***** The input

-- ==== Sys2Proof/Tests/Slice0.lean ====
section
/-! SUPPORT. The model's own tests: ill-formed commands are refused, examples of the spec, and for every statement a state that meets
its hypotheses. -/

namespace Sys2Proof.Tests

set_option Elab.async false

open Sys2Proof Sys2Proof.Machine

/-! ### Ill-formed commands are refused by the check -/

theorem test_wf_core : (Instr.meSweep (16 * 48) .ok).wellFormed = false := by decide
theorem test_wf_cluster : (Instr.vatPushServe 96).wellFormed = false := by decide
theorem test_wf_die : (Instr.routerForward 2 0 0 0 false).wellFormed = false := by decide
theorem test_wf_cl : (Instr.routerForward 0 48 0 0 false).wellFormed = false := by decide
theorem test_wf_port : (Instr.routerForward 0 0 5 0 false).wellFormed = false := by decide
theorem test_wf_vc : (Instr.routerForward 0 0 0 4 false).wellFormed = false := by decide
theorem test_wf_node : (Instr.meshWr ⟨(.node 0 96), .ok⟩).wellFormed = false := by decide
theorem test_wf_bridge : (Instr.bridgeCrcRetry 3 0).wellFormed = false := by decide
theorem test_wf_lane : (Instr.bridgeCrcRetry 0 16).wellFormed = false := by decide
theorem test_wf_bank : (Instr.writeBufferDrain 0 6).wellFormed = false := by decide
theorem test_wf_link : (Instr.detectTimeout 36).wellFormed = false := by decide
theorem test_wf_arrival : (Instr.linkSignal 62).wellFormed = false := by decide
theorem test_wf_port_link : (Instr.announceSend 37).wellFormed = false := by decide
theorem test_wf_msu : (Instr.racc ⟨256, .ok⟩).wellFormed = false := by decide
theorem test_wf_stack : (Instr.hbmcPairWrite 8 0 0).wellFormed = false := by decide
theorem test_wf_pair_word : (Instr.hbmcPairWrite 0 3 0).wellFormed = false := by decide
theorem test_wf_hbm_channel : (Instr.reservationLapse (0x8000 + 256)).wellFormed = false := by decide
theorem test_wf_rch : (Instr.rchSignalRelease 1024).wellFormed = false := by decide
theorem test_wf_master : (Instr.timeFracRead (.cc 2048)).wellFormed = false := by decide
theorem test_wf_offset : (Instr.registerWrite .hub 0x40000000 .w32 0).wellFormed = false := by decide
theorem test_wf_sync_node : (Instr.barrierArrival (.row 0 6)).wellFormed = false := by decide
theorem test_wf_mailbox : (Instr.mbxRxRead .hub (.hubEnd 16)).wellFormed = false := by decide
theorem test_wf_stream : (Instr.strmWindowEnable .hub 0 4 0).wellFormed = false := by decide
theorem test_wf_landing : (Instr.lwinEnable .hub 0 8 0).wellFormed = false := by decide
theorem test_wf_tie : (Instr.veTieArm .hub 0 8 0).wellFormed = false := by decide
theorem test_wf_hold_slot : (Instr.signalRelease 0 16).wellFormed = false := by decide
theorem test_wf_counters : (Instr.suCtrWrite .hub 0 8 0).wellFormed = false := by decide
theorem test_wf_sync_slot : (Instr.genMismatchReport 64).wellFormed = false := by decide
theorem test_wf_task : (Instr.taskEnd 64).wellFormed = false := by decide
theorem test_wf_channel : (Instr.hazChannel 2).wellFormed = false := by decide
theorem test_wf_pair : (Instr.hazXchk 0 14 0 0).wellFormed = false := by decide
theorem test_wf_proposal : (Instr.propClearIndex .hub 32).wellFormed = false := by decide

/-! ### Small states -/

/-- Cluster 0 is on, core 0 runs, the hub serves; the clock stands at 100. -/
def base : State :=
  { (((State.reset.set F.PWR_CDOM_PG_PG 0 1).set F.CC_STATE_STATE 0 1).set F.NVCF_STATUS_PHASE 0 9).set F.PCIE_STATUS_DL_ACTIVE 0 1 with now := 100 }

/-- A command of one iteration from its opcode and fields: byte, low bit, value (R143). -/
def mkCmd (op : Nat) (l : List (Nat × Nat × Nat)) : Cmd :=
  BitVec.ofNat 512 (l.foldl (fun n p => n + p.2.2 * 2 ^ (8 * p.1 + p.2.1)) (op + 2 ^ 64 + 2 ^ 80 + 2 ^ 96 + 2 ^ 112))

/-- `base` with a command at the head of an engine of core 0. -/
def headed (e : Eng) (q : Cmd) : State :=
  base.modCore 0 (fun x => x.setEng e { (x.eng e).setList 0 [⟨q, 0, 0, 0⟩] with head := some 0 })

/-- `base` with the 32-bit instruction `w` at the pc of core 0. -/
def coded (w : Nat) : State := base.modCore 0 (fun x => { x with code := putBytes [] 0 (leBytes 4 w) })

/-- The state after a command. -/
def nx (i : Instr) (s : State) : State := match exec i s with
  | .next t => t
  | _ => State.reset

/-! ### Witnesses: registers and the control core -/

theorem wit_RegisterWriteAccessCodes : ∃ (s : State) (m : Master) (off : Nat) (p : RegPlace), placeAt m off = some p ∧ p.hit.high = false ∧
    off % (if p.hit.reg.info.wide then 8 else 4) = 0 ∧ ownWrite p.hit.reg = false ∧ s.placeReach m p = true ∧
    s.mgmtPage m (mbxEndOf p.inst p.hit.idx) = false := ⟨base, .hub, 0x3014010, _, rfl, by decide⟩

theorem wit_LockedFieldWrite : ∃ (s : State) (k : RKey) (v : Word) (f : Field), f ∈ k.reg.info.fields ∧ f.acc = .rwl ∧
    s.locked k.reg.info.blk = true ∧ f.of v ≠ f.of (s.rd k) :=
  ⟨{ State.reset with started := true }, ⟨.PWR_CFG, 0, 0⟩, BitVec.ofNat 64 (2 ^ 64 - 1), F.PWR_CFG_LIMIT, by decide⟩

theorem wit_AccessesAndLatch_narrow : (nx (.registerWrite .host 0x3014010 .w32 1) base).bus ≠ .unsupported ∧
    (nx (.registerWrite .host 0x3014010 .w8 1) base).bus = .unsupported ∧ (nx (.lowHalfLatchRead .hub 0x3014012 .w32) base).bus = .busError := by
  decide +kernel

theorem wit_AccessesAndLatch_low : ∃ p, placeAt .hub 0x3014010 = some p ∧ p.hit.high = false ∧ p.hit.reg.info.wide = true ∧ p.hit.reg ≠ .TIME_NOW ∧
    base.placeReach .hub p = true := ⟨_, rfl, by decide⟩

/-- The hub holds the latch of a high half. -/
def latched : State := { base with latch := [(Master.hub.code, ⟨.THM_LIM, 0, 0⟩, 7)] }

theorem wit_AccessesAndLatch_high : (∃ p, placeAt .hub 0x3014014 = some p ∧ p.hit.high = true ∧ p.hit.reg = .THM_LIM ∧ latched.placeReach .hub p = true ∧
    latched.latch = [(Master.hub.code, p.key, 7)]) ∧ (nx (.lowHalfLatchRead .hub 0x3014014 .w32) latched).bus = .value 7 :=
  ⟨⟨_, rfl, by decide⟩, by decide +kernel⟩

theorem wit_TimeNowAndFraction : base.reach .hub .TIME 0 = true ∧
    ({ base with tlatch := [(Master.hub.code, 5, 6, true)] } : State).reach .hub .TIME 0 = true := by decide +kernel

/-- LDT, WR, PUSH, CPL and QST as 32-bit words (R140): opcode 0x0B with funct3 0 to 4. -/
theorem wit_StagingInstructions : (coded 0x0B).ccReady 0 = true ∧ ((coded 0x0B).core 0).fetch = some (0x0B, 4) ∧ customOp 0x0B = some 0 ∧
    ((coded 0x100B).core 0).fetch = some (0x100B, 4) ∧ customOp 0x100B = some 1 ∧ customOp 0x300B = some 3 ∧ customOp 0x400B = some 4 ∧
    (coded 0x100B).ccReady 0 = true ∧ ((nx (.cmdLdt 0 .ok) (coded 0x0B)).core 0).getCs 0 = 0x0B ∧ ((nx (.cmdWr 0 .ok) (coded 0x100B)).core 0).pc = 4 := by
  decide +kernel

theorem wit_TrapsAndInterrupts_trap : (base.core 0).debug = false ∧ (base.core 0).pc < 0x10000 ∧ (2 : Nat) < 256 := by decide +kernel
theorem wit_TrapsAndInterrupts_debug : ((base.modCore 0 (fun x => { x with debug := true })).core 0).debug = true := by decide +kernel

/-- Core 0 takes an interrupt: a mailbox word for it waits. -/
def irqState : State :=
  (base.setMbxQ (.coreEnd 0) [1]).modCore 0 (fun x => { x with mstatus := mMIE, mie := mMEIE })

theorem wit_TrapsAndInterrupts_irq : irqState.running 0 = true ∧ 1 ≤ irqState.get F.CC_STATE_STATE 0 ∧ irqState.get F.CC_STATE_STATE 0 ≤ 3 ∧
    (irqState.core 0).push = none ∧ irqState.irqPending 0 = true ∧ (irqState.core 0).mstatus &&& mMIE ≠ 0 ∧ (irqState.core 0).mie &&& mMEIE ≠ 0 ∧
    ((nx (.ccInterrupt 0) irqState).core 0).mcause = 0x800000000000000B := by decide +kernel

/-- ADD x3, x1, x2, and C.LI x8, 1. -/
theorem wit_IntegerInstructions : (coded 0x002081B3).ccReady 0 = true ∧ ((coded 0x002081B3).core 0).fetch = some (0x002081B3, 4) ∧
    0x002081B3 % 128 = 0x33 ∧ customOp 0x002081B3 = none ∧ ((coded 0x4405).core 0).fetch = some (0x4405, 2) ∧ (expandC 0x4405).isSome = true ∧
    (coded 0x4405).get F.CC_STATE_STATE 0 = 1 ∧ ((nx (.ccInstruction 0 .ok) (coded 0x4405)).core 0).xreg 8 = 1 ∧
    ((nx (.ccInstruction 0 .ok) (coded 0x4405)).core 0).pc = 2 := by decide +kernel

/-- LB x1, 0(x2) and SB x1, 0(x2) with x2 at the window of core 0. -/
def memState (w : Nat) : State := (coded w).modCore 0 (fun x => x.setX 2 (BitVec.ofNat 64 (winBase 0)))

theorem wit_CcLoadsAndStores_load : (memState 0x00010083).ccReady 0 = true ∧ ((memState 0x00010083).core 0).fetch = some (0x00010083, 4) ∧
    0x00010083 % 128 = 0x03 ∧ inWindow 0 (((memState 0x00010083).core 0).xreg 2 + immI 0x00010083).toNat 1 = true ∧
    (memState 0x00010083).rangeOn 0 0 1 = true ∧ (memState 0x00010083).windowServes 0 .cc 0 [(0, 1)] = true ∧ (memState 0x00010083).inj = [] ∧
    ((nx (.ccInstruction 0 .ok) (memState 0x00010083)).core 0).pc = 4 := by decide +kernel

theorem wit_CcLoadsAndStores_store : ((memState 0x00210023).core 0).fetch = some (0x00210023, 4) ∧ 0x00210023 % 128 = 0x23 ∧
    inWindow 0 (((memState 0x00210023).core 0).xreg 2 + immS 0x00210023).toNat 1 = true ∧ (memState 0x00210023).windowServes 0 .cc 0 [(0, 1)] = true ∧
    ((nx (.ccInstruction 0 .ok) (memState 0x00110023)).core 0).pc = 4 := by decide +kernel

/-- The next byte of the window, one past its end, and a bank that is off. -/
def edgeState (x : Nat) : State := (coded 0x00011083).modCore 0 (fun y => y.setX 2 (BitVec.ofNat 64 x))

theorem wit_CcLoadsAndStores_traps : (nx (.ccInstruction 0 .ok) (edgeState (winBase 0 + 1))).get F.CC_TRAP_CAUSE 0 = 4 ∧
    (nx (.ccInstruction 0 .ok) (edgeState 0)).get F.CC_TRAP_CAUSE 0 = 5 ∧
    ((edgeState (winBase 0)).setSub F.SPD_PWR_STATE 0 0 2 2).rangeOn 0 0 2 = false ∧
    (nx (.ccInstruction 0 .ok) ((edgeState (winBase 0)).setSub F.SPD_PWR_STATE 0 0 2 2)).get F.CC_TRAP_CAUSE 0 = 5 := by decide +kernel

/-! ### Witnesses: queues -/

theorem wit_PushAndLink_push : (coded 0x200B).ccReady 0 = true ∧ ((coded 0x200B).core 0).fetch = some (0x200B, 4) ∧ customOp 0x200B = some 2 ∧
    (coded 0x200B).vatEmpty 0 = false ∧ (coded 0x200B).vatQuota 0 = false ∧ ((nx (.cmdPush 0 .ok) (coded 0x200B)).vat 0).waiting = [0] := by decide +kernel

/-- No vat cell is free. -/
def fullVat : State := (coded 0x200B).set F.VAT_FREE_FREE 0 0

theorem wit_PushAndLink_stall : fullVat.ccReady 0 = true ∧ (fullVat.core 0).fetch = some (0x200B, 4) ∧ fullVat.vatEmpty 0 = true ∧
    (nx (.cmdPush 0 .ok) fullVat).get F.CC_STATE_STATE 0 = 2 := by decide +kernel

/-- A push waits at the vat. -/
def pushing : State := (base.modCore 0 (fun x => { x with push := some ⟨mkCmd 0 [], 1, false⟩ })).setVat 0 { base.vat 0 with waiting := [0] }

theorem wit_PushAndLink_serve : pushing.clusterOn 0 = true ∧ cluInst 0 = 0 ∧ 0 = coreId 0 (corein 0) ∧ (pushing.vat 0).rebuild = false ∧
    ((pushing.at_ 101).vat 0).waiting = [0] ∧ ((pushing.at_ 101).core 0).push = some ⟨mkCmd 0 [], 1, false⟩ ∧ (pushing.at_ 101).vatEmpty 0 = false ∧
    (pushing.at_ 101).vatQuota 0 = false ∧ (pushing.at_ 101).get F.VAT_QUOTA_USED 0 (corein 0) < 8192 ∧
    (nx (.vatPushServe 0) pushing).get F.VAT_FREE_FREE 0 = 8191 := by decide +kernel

**********
***** The input

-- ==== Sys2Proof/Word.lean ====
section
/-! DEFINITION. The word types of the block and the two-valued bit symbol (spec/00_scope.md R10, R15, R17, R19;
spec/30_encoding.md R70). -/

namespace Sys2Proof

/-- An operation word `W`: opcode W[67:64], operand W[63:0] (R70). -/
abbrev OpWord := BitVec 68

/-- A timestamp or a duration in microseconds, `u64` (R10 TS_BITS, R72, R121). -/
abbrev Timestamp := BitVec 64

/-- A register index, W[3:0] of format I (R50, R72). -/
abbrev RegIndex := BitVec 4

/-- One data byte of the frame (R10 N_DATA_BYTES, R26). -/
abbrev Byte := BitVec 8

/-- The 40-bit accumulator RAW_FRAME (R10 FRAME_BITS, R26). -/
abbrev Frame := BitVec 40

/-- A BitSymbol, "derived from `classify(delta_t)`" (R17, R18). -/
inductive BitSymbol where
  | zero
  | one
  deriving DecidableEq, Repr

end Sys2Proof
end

**********

For this exercise, please output exactly the lines above starting at the line with "0x00010083 % 128" and ending at the line with "def edgeState (x", ends included.

§ Written answer:
    0x00010083 % 128 = 0x03 ∧ inWindow 0 (((memState 0x00010083).core 0).xreg 2 + immI 0x00010083).toNat 1 = true ∧
    (memState 0x00010083).rangeOn 0 0 1 = true ∧ (memState 0x00010083).windowServes 0 .cc 0 [(0, 1)] = true ∧ (memState 0x00010083).inj = [] ∧
    ((nx (.ccInstruction 0 .ok) (memState 0x00010083)).core 0).pc = 4 := by decide +kernel

theorem wit_CcLoadsAndStores_store : ((memState 0x00210023).core 0).fetch = some (0x00210023, 4) ∧ 0x00210023 % 128 = 0x23 ∧
    inWindow 0 (((memState 0x00210023).core 0).xreg 2 + immS 0x00210023).toNat 1 = true ∧ (memState 0x00210023).windowServes 0 .cc 0 [(0, 1)] = true ∧
    ((nx (.ccInstruction 0 .ok) (memState 0x00110023)).core 0).pc = 4 := by decide +kernel

/-- The next byte of the window, one past its end, and a bank that is off. -/
def edgeState (x : Nat) : State := (coded 0x00011083).modCore 0 (fun y => y.setX 2 (BitVec.ofNat 64 x))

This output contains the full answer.